-- ==== Sys2Proof/Machine/State.lean ====
section
/-! DEFINITION. The state of the part, block by block, as plain data, and the state right after reset. -/

namespace Sys2Proof.Machine

/-! ## Reasons to stop -/

/-- The faults. There are none: every command of this part answers a next state. -/
inductive Fault where
deriving DecidableEq, Repr

/-- The refusals. -/
inductive Refusal where
  /-- No meaning has been written for the command of this mnemonic. Raised by `exec` alone; safe. -/
  | notModelled (mnemonic : String)
deriving DecidableEq, Repr

/-! ## Conventions shared by the blocks -/

/-- A time written into a record or a slot: the seconds count and whether it had been set (R191). -/
structure Stamp where
  seconds : Nat
  timeSet : Bool
deriving DecidableEq, Repr

/-- The key kinds (conventions, "Key kinds"). -/
inductive KeyKind where
  | d16 | a16 | a32
deriving DecidableEq, Repr

/-- The slot roles (conventions, "Slot roles"). -/
inductive Role where
  | root | transport | fixed
deriving DecidableEq, Repr

/-- The latent errors and the unreadable mark of one group of protected memory words: how many of its words
have one wrong bit, whether one has two, and whether the group has been marked unreadable (R5, R7). -/
structure GroupMem where
  singles : Nat
  double : Bool
  unreadable : Bool
deriving DecidableEq, Repr

/-- A group freshly written: no error, no mark. -/
def GroupMem.clean : GroupMem := ⟨0, false, false⟩

/-! ## Key Store (chapter 1) -/

/-- The slot states (section 1.1). -/
inductive SlotState where
  | empty | assembling | active | suspended | damaged
deriving DecidableEq, Repr

/-- A custodian whose component went into a key, with the line it came on. -/
structure Contributor where
  custodian : Nat
  line : Line
deriving DecidableEq, Repr

/-- The range record of a ROOT slot (section 1.5). -/
structure RangeRecord where
  keySet : Nat
  first : Nat
  last : Nat
  next : Nat
  warn : Nat
  warned : Bool
deriving DecidableEq, Repr

/-- The five word groups of a slot record (R6). -/
structure SlotMem where
  state : GroupMem
  identity : GroupMem
  key : GroupMem
  check : GroupMem
  range : GroupMem
deriving DecidableEq, Repr

/-- All five groups freshly written. -/
def SlotMem.clean : SlotMem :=
  ⟨GroupMem.clean, GroupMem.clean, GroupMem.clean, GroupMem.clean, GroupMem.clean⟩

/-- A slot record (section 1.1, R1). -/
structure Slot where
  state : SlotState
  holders : Nat
  role : Option Role
  kind : Option KeyKind
  label : Option (List Byte)
  contributors : List Contributor
  activation : Option Stamp
  key : List Byte
  check : Option (List Byte)
  range : Option RangeRecord
  mem : SlotMem
deriving DecidableEq, Repr

/-- An EMPTY slot with its words zero (R1). -/
def Slot.blank : Slot :=
  ⟨.empty, 0, none, none, none, [], none, List.replicate 32 0, none, none, SlotMem.clean⟩

/-- The store-valid marker: whether it holds the valid pattern, and its word's errors (R9). -/
structure Marker where
  valid : Bool
  mem : GroupMem
deriving DecidableEq, Repr

/-- A SLOT.VERIFY taken and not yet answered: its slot and the check value stored there (R22). -/
structure VerifyRequest where
  slot : SlotNo
  stored : Option (List Byte)
deriving DecidableEq, Repr
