/-- The Journal after the append at the head of its queue has been programmed with the bytes into segment `i`: the
place used, its promise ended, that of a custody request also in the count of places outstanding, next sequence risen,
the head gone, the flash idle; a segment that became FULL is judged for reclaim (R173, R177). -/
def Journal.appended (j : Journal) (i : Fin 64) (seq : Nat) (bytes : List Byte) (custody marked : Bool) : Journal :=
  let k : Journal := { j.popHead with
    segments := j.segments.put i ((j.segments.look i).filled bytes marked)
    promised := j.promised - 1
    custodyOut := if custody then j.custodyOut - 1 else j.custodyOut
    nextSeq := ⟨seq + 1, GroupMem.clean⟩
    headFailed := false
    flash := .idle }
  if (j.segments.look i).places.length + 1 < 128 then k else k.judgeReclaim

/-- `s` after the append `e` at the head of its queue has verified in the next place of segment `i` (R173). The session
of an ISSUE record is told its number and place, and the waiters are served as its entry has left the queue (R169); a
settlement attached is programmed next, as the second program of the entry; a custody record leaves the queue. -/
def State.appended (s : State) (e : QueueEntry) (i : Fin 64) (seq : Nat) (bytes : List Byte) (marked : Bool) : State :=
  let ref : RecordRef := ⟨seq, i, (s.journal.segments.look i).places.length⟩
  match e with
  | .issue part none =>
    State.serveWaiters (State.tell (State.updSession { s with journal := s.journal.appended i seq bytes false marked }
      part.port (fun x => { x with record := some ref })) (.issueProgrammed part.port))
  | .issue _ (some t) => { s with journal := { s.journal.appended i seq bytes false marked with
      startQueue := s.journal.startQueue, runQueue := s.journal.runQueue
      flash := .programming (.attached ref (settlementBytes t)) } }
  | .custody r => { s with journal := s.journal.appended i seq bytes (r.type != .zeroized) marked }
  | .settle _ => s

/-- `s` with the next place of segment `i`, not its last, made void after a failed read-back that left the bytes `left`:
the failure counted, and the warning judged by the free count left (R170, R174). -/
def State.placeVoided (s : State) (i : Fin 64) (left : List Byte) : State :=
  let g := s.journal.segments.look i
  let j : Journal := { s.journal with
    segments := s.journal.segments.put i { g with places := g.places ++ [⟨0 :: left.drop 1, false⟩] }
    programFailures := min 65535 (s.journal.programFailures + 1) }
  State.flagged { s with journal := { j with highNoted := decide (j.free ≤ j.warnLevel) } } (j.highFlag 0)

/-- `s` with segment `i` opened for the record numbered `seq`: its opened mark programmed and the segment ACTIVE
(R164, R205). -/
def State.segmentOpened (s : State) (i : Fin 64) (seq : Nat) : State :=
  let mark := 0x5A :: be 4 seq
  { s with journal := { s.journal with
    segments := s.journal.segments.put i { s.journal.segments.look i with
      header := mark ++ crcBytes mark ++ List.replicate 9 0xFF, state := .active }
    lastOpened := i } }

/-- `s` after the settlement at the head of the queue has been programmed with the bytes into its record's place, its
entry gone and the flash idle. One that does not verify leaves the part DAMAGED, the failure counted and JOURNAL-FAULT
raised (R175). -/
def State.settlementDone (s : State) (ref : RecordRef) (bytes : List Byte) : ReadBack → State
  | .ok => { s with journal := { (s.journal.writePart ref bytes false).popHead with flash := .idle } }
  | .fails left => State.flagged { s with journal := { (s.journal.writePart ref left true).popHead with
      flash := .idle, programFailures := min 65535 (s.journal.programFailures + 1) } }
      (EventFlag.global .journalFault).single

end Sys2Proof.Machine
end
======
* Your objective
Using the listing above, return word for word each line from the one that has "(R164, R205). -/" through the one that has "record's place, its", and no line outside that range.

* Task answer
(R164, R205). -/
def State.segmentOpened (s : State) (i : Fin 64) (seq : Nat) : State :=
  let mark := 0x5A :: be 4 seq
  { s with journal := { s.journal with
    segments := s.journal.segments.put i { s.journal.segments.look i with
      header := mark ++ crcBytes mark ++ List.replicate 9 0xFF, state := .active }
    lastOpened := i } }

/-- `s` after the settlement at the head of the queue has been programmed with the bytes into its record's place, its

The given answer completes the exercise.